* [What is being asked]:
Pick out the lines below that contain the string "raising" and copy them all.

[Saved entries]
-- ==== Sys2Proof/Machine/Ops.lean ====
section
/-!
DEFINITION. The operations every meaning is written over: memory, registers, the program counter, raising a fault (the machine's
one exception, spec 60_exceptions.md R150, R151), the call stack, the framebuffer, and fetching an instruction.
-/
namespace Sys2Proof.Machine

/-! ### Memory (20_memory.md) -/

/-- What an unlisted address reads as: its contents after reset, the font at 0x000 to 0x04F and zero elsewhere (R27, R41). -/
def resetByte (a : Nat) : Byte := fontBytes.getD a 0

/-- The byte listed for an address, if one is. -/
def Memory.find? : Memory → Nat → Option Byte
  | [], _ => none
  | c :: m, a => if c.1 = a then some c.2 else Memory.find? m a

/-- `mem[a]` (R40, R44). -/
def Memory.read (m : Memory) (a : Addr) : Byte := (Memory.find? m a.toNat).getD (resetByte a.toNat)

/-- List a byte for an address, keeping the addresses rising. -/
def Memory.insert : Memory → Nat → Byte → Memory
  | [], a, b => [(a, b)]
  | c :: m, a, b =>
    if a < c.1 then (a, b) :: c :: m
    else if a = c.1 then (a, b) :: m
    else c :: Memory.insert m a b

/-- Take an address off the list. -/
def Memory.erase : Memory → Nat → Memory
  | [], _ => []
  | c :: m, a => if c.1 = a then Memory.erase m a else c :: Memory.erase m a

/-- `mem[a] <- b` (R44, R47: no address is protected), keeping the canonical form. -/
def Memory.write (m : Memory) (a : Addr) (b : Byte) : Memory :=
  if b = resetByte a.toNat then Memory.erase m a.toNat else Memory.insert m a.toNat b

/-- Write a run of bytes at rising addresses (R42: "byte for byte"), the last address at most 0xFFF. -/
def Memory.writeBytes (m : Memory) (base : Nat) : List Byte → Memory
  | [] => m
  | b :: bs => Memory.writeBytes (m.write (BitVec.ofNat 12 base) b) (base + 1) bs

/-- The canonical form: addresses strictly rising, every one in 0x000 to 0xFFF, and none listed with the byte it would read as
unlisted; so that equal memories are equal lists. -/
abbrev Memory.wf (m : Memory) : Prop :=
  m.Pairwise (fun c d => c.1 < d.1) ∧ ∀ c ∈ m, c.1 < 4096 ∧ c.2 ≠ resetByte c.1

/-- `mem[a]` of a state. -/
def State.readByte (s : State) (a : Addr) : Byte := s.mem.read a

/-! ### Registers (10_state.md) -/

/-- `V[x]` (R10: none is hardwired). -/
def State.reg (s : State) (x : Nibble) : Byte := s.v[x.toNat]'x.isLt

/-- `V[x] <- b` (R10). -/
def State.setReg (s : State) (x : Nibble) (b : Byte) : State := { s with v := s.v.set x.toNat b x.isLt }

/-- `VF`, register 0xF, the implicit flag register (R11). -/
abbrev flagReg : Nibble := 0xF

/-- Write a result and then the flag, in that order, so that with `x = 15` the flag is what VF holds (R11, R103). -/
def State.setResultAndFlag (s : State) (x : Nibble) (result flag : Byte) : State :=
  (s.setReg x result).setReg flagReg flag

/-! ### The program counter (40_execution_cycle_and_flow.md R81) -/

/-- `pc <- pc + 2`, the default. -/
def State.advance (s : State) : State := { s with pc := s.pc + 2 }

/-- `pc <- pc + 4` if the condition holds, else `pc + 2`. -/
def State.skipIf (s : State) (c : Bool) : State := { s with pc := if c then s.pc + 4 else s.pc + 2 }

/-- `pc <- target`. -/
def State.jump (s : State) (target : Word) : State := { s with pc := target }

/-- "halted": `pc` is at or beyond the safety boundary; a function of `pc`, not a stored bit (R80). -/
def State.halted (s : State) : Bool := Config.pcLimit ≤ s.pc.toNat

/-- The three conditions in which a Step does nothing (R80, R174): faulted, key-wait, halted. -/
def State.blocked (s : State) : Bool := s.fault != .noFault || s.waiting || s.halted

/-! ### The fault (60_exceptions.md) -/

/-- `raise E(info)` (R151): the latch records the cause and the info word, and nothing else changes; `pc` stays on the raising
instruction. There is no vector, no handler and no return instruction (R150, R164): the way back is the `Reset` event
(`resetWith` of Machine/Events.lean), which `LoadProgram` performs too. -/
def raise (c : Cause) (info : Word) (s : State) : Result := .next { s with fault := c, faultInfo := info }

/-- The bounds check of R46, made for the whole instruction before any of its effects: `last` is the unwrapped sum of `I` and the
highest offset (R45). -/
def checkBounds (s : State) (last : Nat) (effect : State) : Result :=
  if last > 0xFFF then raise .memoryBounds s.i s else .next effect

/-! ### The call stack (R14) -/

/-- CALL's use of the stack (R84): `stack[sp] <- pc`, `sp <- sp + 1`, `pc <- target`; with 16 entries in use, StackOverflow. -/
def callTo (s : State) (target : Word) : Result :=
  if h : s.sp.val < 16 then
    .next { s with stack := s.stack.set s.sp.val s.pc h, sp := ⟨s.sp.val + 1, by omega⟩, pc := target }
  else raise .stackOverflow s.pc s

/-- RET's use of the stack (R86): `sp <- sp - 1`, then `pc <- stack[sp] + 2`; with none in use, StackUnderflow. The slot keeps its
value (R14). -/
def returnFromCall (s : State) : Result :=
  if h : s.sp.val = 0 then raise .stackUnderflow s.pc s
  else .next { s with sp := ⟨s.sp.val - 1, by omega⟩, pc := s.stack[s.sp.val - 1]'(by omega) + 2 }

/-! ### The keypad (R21, R57) -/

/-- `key[k]`. -/
def State.key (s : State) (k : Nibble) : Bool := s.keys[k.toNat]'k.isLt

/-- `key[k] <- pressed`. -/
def State.setKey (s : State) (k : Nibble) (pressed : Bool) : State := { s with keys := s.keys.set k.toNat pressed k.isLt }

/-! ### The framebuffer (44_display.md) -/

/-- `fb[y][x]`. -/
def Frame.get (f : Frame) (y : BitVec 5) (x : BitVec 6) : Bool := (f[y.toNat]'y.isLt)[x.toNat]'x.isLt

/-- `fb[y][x] <- on`. -/
def Frame.put (f : Frame) (y : BitVec 5) (x : BitVec 6) (on : Bool) : Frame :=
  f.set y.toNat ((f[y.toNat]'y.isLt).set x.toNat on x.isLt) y.isLt

/-- Every cell 0 (R140). -/
def Frame.clear : Frame := Vector.replicate 32 (Vector.replicate 64 false)

/-- `fb[y][x]` of a state. -/
def State.pixel (s : State) (y : BitVec 5) (x : BitVec 6) : Bool := s.fb.get y x

/-- A draw in progress: the framebuffer, and whether a pixel has gone from on to off (R141). -/
structure Blit where
  fb : Frame
  hit : Bool
deriving DecidableEq, Repr

/-- One sprite bit (R141): a 0 leaves the pixel, a 1 inverts it, and inverting an on pixel is a collision (R144). -/
def Blit.bit (b : Blit) (y : BitVec 5) (x : BitVec 6) (on : Bool) : Blit :=
  if on then ⟨b.fb.put y x (!b.fb.get y x), b.hit || b.fb.get y x⟩ else b

/-- The first `k` columns of one sprite row: column `c` is bit `7 - c` (R143) and lands at `(x0 + c) mod 64` (R142). -/
def Blit.columns (b : Blit) (y : BitVec 5) (x0 row : Byte) : Nat → Blit
  | 0 => b
  | c + 1 => (b.columns y x0 row c).bit y (BitVec.ofNat 6 (x0.toNat + c)) (row.getLsbD (7 - c))

/-- The first `k` sprite rows, `rowAt r` the byte of row `r`, which lands at `(y0 + r) mod 32` (R142). -/
def Blit.rows (b : Blit) (x0 y0 : Byte) (rowAt : Nat → Byte) : Nat → Blit
  | 0 => b
  | r + 1 => (b.rows x0 y0 rowAt r).columns (BitVec.ofNat 5 (y0.toNat + r)) x0 (rowAt r) 8

/-! ### Instruction fetch (R42, R48, R80) -/

/-- `MemRead(pc, 2)`: the byte at `pc` is the high byte; only used with `pc < 4094`, so both bytes exist (R46). -/
def State.fetchWord (s : State) : Word :=
  wordOfBytes (s.readByte (BitVec.ofNat 12 s.pc.toNat)) (s.readByte (BitVec.ofNat 12 (s.pc.toNat + 1)))

/-- What a Step does with a word that no row matches (R80, R153): IllegalOpcode, `pc` not advanced. -/
def raiseIllegal (op : Word) (s : State) : Result := raise .illegalOpcode op s

/-- Store an instruction word at `pc`, high byte at `pc` (R42). -/
def State.storeWordAtPc (s : State) (w : Word) : State :=
  { s with mem := s.mem.writeBytes s.pc.toNat [highByte w, lowByte w] }

/-- The same state with whatever would keep a Step from fetching undone: the fault latch cleared, the key-wait ended, a halted
`pc` back at 0x200. A state in which nothing blocks is not changed. It is no event of the machine: only `withFetchWord`
uses it (assumption log entry 9). -/
def State.unblocked (s : State) : State :=
  if s.blocked then
    { s with
      fault := .noFault
      faultInfo := 0
      waiting := false
      pc := if s.halted then Config.progBase else s.pc }
  else s

end Sys2Proof.Machine
end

* [Response to this exercise]:
DEFINITION. The operations every meaning is written over: memory, registers, the program counter, raising a fault (the machine's
/-- `raise E(info)` (R151): the latch records the cause and the info word, and nothing else changes; `pc` stays on the raising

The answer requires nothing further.